JUNEAU — Alaskans can “legitimately expect” billions of dollars more in new investment in the next few years under the tax changes recently approved by the state Legislature, Gov. Sean Parnell said.
The Republican governor told The Associated Press that during his latest trip to Europe, he saw firsthand the impact of tax changes on North Sea operations, particularly in Scotland.
He said part of the reason he took the trip — his third, state-sponsored overseas tour — was because he’s after new economic opportunities for Alaska residents. Parnell said he now has a better idea of what to expect in Alaska under the recently passed tax plan.
Critics, however, called the trip a junket, saying Parnell was trying to build support for the oil industry tax cut. There is a citizen-backed effort underway aimed at repealing the plan.
“I understand there are those in the Legislature who, for political ends, want these changes to fail,” Parnell said. “But I believe they will succeed for Alaskans’ benefit.”
Based on what he saw overseas, Parnell said, Alaskans should see new oil from legacy fields in two years.

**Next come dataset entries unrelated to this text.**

-- ==== Sys2Proof/Certificates/Slice0/Obligations.lean ====
section
/-! DEFINITION. The statements for the provers. A statement whose conclusion is `exec c s = .next t` says that the command
completes, what it changes, and that nothing else changes: `t` names every difference from `s`. -/

open Sys2Proof Sys2Proof.Machine

/-! ## Steps, the queue, the state after reset -/

/-- A step takes the command at the front of the queue and runs it with the queue's rest. -/
def Obligations.StepRunsTheFrontCommand : Prop :=
  ∀ (s : State) (c : Instr) (rest : List Instr), s.pending = c :: rest → step s = exec c { s with pending := rest }

/-- The model's own clock (log 2): on an empty queue a powered part's sense time advances by one count, and between two
whole milliseconds nothing else happens. -/
def Obligations.IdleStepAdvancesSenseTime : Prop :=
  ∀ s : State, s.pending = [] → s.vsup = true →
    ∃ t, step s = .next t ∧ t.sense.time = s.sense.time + 1 ∧
      ((s.sense.time + 1).toNat % 10 ≠ 0 →
        t = ({ s with sense := { s.sense with time := s.sense.time + 1 } }).drive)

/-- Every command leaves the queue of waiting commands as it is. -/
def Obligations.CommandsLeaveTheQueue : Prop :=
  ∀ (c : Instr) (s t : State), exec c s = .next t → t.pending = s.pending

/-- What start-up gives at the entry to LOADING, and the invariants of this file, hold right after reset. -/
def Obligations.ResetStateStartsUp : Prop :=
  State.reset.power.state = .loading ∧
    State.reset.power.record =
      { causes := { WakeCauses.none with powerOn := true }, firstPoint := none, sleepFrames := 0, entryFrame := none } ∧
    State.reset.attention = { set := { Causes.none with power := true }, mask := .all } ∧
    State.reset.port.slot = .empty ∧ State.reset.clock.phase = .stopped ∧ State.reset.clock.number = 0 ∧
    State.reset.chain.tag = 0 ∧ (∀ a, (State.reset.entry a).state = .absent) ∧ State.reset.sense.time = 0 ∧
    State.reset.engine.state = .idle ∧ State.reset.pins = { attn := true, hen := true, drvNeg := false, drvPre := false, drvPos := false } ∧
    State.reset.pinsFollow ∧ State.reset.banksCanonical ∧ State.reset.pointsCauseExact ∧
    State.reset.inhibitSetExact ∧ State.reset.restsInSleep

/-! ## Invariants of every step -/

/-- ATTN, HEN and the coil drivers follow the state through every step. -/
def Obligations.StepKeepsPinsFollowing : Prop :=
  ∀ s t : State, s.pinsFollow → step s = .next t → t.pinsFollow

/-- The bank memories keep their canonical form through every step. -/
def Obligations.StepKeepsBanksCanonical : Prop :=
  ∀ s t : State, s.banksCanonical → step s = .next t → t.banksCanonical

/-- R44: POINTS stands exactly while the changed-point set holds an id, and ATTN follows it as the mask and HEN allow. -/
def Obligations.StepKeepsPointsCauseExact : Prop :=
  ∀ s t : State, s.pointsCauseExact → s.pinsFollow → step s = .next t →
    t.attention.set.points = !t.table.changedSet.isEmpty ∧
      (t.vsup = true → t.pins.attn = (t.pins.hen && t.attention.set.meets t.attention.mask))

/-- R39: the inhibit set holds exactly the points that belong in it, through every step. -/
def Obligations.StepKeepsInhibitSetExact : Prop :=
  ∀ s t : State, s.inhibitSetExact → step s = .next t → t.inhibitSetExact

/-- R136: on the way into sleep, in it and on the way out the sequencer is OPEN or LOCKOUT, through every step. -/
def Obligations.StepKeepsSequencerAtRestInSleep : Prop :=
  ∀ s t : State, s.restsInSleep → step s = .next t → t.restsInSleep

/-! ## Formats -/

/-- Decoding the transaction that a port command stands for gives the command back, with every operand. -/
def Obligations.TransactionDecodesToItsCommand : Prop :=
  ∀ (i : Instr) (bytes : List Byte), i.wellFormed = true → i.encode = some bytes → decodeTransaction bytes = some i

/-- R149, R166, 11.4, 11.7: every well-formed item, and every image of well-formed definitions, profile and parameters, is
read back from its bytes. -/
def Obligations.ItemsAndImagesDecodeFromTheirBytes : Prop :=
  (∀ x : Item, x.wellFormed = true → Item.decode x.encode = some x) ∧
  (∀ i : Image,
    (∀ (id : Fin 384) (d : Definition), i.points[id] = some d → (Item.point id.val d).wellFormed = true) →
    (∀ p, i.profile = some p → p.rangesOk = true) → i.frame.rangesOk = true → Image.decode i.encode = i)

/-! ## The host port -/

/-- R130, R143, R147, R148, R189, R195: what becomes of a request that its owner is not handed: in LOADING, DISCOVERING and
WAKING it is answered STARTING; in sleep, and where a RESET discards its transaction (one whose beginning began the RESET,
or one that ends while the RESET is held), it is not answered; nothing else changes. A transaction begun while a RESET was
held arrives once the RESET has entered LOADING. -/
def Obligations.RequestsNotHandedChangeNothing : Prop :=
  ∀ (c : Instr) (code : Byte) (body : List Byte) (s : State), c.request? = some (code, body) →
    (s.arrives → (s.power.state = .loading ∨ s.power.state = .discovering ∨ s.power.state = .waking) →
      code ≠ codeStatus → code ≠ codeIdent → exec c s = .next (s.answered code body.length .starting [])) ∧
    (s.arrives → (s.power.state = .deepSleep ∨ s.power.state = .sleepFrame) → code ≠ codeWake →
      exec c s = .next (s.transacted body.length).drive) ∧
    (s.vsup = true → (s.port.writeTx = .discarded ∨ (s.port.writeTx = .begun ∧ s.power.reset = .held)) →
      exec c s = .next (s.transacted body.length).drive) ∧
    (s.vsup = true → s.port.writeTx = .none → s.power.reset = .held →
      exec c s = .next ((s.transacted body.length).setSlot .empty).drive) ∧
    (s.vsup = true → s.port.writeTx = .begun → (s.enterLoading .reset).arrives)
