/-! ### shiftOut -/

@[simp] theorem shiftOut_vsup (s : State) (b : List Byte) :
    (s.shiftOut b).vsup = s.vsup := rfl
@[simp] theorem shiftOut_pins (s : State) (b : List Byte) :
    (s.shiftOut b).pins = s.pins := rfl
@[simp] theorem shiftOut_port (s : State) (b : List Byte) :
    (s.shiftOut b).port = { s.port with hsdo := b } := rfl
@[simp] theorem shiftOut_table (s : State) (b : List Byte) :
    (s.shiftOut b).table = s.table := rfl
@[simp] theorem shiftOut_clock (s : State) (b : List Byte) :
    (s.shiftOut b).clock = s.clock := rfl
@[simp] theorem shiftOut_chain (s : State) (b : List Byte) :
    (s.shiftOut b).chain = s.chain := rfl
@[simp] theorem shiftOut_sense (s : State) (b : List Byte) :
    (s.shiftOut b).sense = s.sense := rfl
@[simp] theorem shiftOut_seq (s : State) (b : List Byte) :
    (s.shiftOut b).seq = s.seq := rfl
@[simp] theorem shiftOut_power (s : State) (b : List Byte) :
    (s.shiftOut b).power = s.power := rfl
@[simp] theorem shiftOut_store (s : State) (b : List Byte) :
    (s.shiftOut b).store = s.store := rfl
@[simp] theorem shiftOut_engine (s : State) (b : List Byte) :
    (s.shiftOut b).engine = s.engine := rfl
@[simp] theorem shiftOut_attention (s : State) (b : List Byte) :
    (s.shiftOut b).attention = s.attention := rfl
@[simp] theorem shiftOut_freeIndex (s : State) (b : List Byte) :
    (s.shiftOut b).freeIndex = s.freeIndex := rfl
@[simp] theorem shiftOut_pending (s : State) (b : List Byte) :
    (s.shiftOut b).pending = s.pending := rfl

/-! ### setInFlight -/

@[simp] theorem setInFlight_vsup (s : State) (x : InFlight) :
    (s.setInFlight x).vsup = s.vsup := rfl
@[simp] theorem setInFlight_pins (s : State) (x : InFlight) :
    (s.setInFlight x).pins = s.pins := rfl
@[simp] theorem setInFlight_port (s : State) (x : InFlight) :
    (s.setInFlight x).port = s.port := rfl
@[simp] theorem setInFlight_table (s : State) (x : InFlight) :
    (s.setInFlight x).table = s.table := rfl
@[simp] theorem setInFlight_clock (s : State) (x : InFlight) :
    (s.setInFlight x).clock = s.clock := rfl
@[simp] theorem setInFlight_chain (s : State) (x : InFlight) :
    (s.setInFlight x).chain = s.chain := rfl
@[simp] theorem setInFlight_sense (s : State) (x : InFlight) :
    (s.setInFlight x).sense = s.sense := rfl
@[simp] theorem setInFlight_seq (s : State) (x : InFlight) :
    (s.setInFlight x).seq = s.seq := rfl
@[simp] theorem setInFlight_power (s : State) (x : InFlight) :
    (s.setInFlight x).power = s.power := rfl
@[simp] theorem setInFlight_store (s : State) (x : InFlight) :
    (s.setInFlight x).store = { s.store with inFlight := x } := rfl
@[simp] theorem setInFlight_engine (s : State) (x : InFlight) :
    (s.setInFlight x).engine = s.engine := rfl
@[simp] theorem setInFlight_attention (s : State) (x : InFlight) :
    (s.setInFlight x).attention = s.attention := rfl
@[simp] theorem setInFlight_freeIndex (s : State) (x : InFlight) :
    (s.setInFlight x).freeIndex = s.freeIndex := rfl
@[simp] theorem setInFlight_pending (s : State) (x : InFlight) :
    (s.setInFlight x).pending = s.pending := rfl

/-! ### setEntry -/

@[simp] theorem setEntry_vsup (s : State) (a : Nat) (e : RosterEntry) :
    (s.setEntry a e).vsup = s.vsup := rfl
@[simp] theorem setEntry_pins (s : State) (a : Nat) (e : RosterEntry) :
    (s.setEntry a e).pins = s.pins := rfl
@[simp] theorem setEntry_port (s : State) (a : Nat) (e : RosterEntry) :
    (s.setEntry a e).port = s.port := rfl
@[simp] theorem setEntry_table (s : State) (a : Nat) (e : RosterEntry) :
    (s.setEntry a e).table = s.table := rfl
@[simp] theorem setEntry_clock (s : State) (a : Nat) (e : RosterEntry) :
    (s.setEntry a e).clock = s.clock := rfl
@[simp] theorem setEntry_chain (s : State) (a : Nat) (e : RosterEntry) :
    (s.setEntry a e).chain = { s.chain with roster := s.chain.roster.setIfInBounds a e } := rfl
@[simp] theorem setEntry_sense (s : State) (a : Nat) (e : RosterEntry) :
    (s.setEntry a e).sense = s.sense := rfl
@[simp] theorem setEntry_seq (s : State) (a : Nat) (e : RosterEntry) :
    (s.setEntry a e).seq = s.seq := rfl
@[simp] theorem setEntry_power (s : State) (a : Nat) (e : RosterEntry) :
    (s.setEntry a e).power = s.power := rfl
@[simp] theorem setEntry_store (s : State) (a : Nat) (e : RosterEntry) :
    (s.setEntry a e).store = s.store := rfl
@[simp] theorem setEntry_engine (s : State) (a : Nat) (e : RosterEntry) :
    (s.setEntry a e).engine = s.engine := rfl
@[simp] theorem setEntry_attention (s : State) (a : Nat) (e : RosterEntry) :
    (s.setEntry a e).attention = s.attention := rfl
@[simp] theorem setEntry_freeIndex (s : State) (a : Nat) (e : RosterEntry) :
    (s.setEntry a e).freeIndex = s.freeIndex := rfl
@[simp] theorem setEntry_pending (s : State) (a : Nat) (e : RosterEntry) :
    (s.setEntry a e).pending = s.pending := rfl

He made his comments in a phone interview Wednesday, before heading home to Alaska. He was expected to announce his future political plans Friday.
During the trip, Parnell also visited Norway. He said he encouraged Statoil to consider development on state lands. The company already has expressed interest in the Alaska Arctic.
Parnell also has faced criticism for touting two recent oil company announcements — including that Repsol found oil in test wells drilled this past winter — as encouraging steps toward new production and investment, given the tax cut hasn’t even been signed yet.
Rep. Les Gara, D-Anchorage, poked fun, likening it in his e-newsletter to “taking credit for gravity.”
Activist Andree McLeod said in an email that Parnell is using public funds and staff “to burnish his missing foreign relations experience in advance of future elections ... and serving his special interests in Washington, D.C.”
As for Parnell’s positive outlook based on what he learned in Europe, the United Kingdom has seen a number of up-and-down tax changes over the past decade, according to the UK Oil and Gas Industry Association.
The most recent change came last year, allowing for a tax break in aging fields known as brownfields. That came on the heels of a tax increase in 2011.
Sally Hatch, a spokeswoman for the UK Oil and Gas Industry Association, said in an email that recent tax changes are “repairing investor confidence.”
She said there was record investment last year, which is expected to increase this year. She said production also is forecast to increase, from the current 1.55 million barrels of oil equivalent per day toward 2 million barrels of oil equivalent per day in 2017.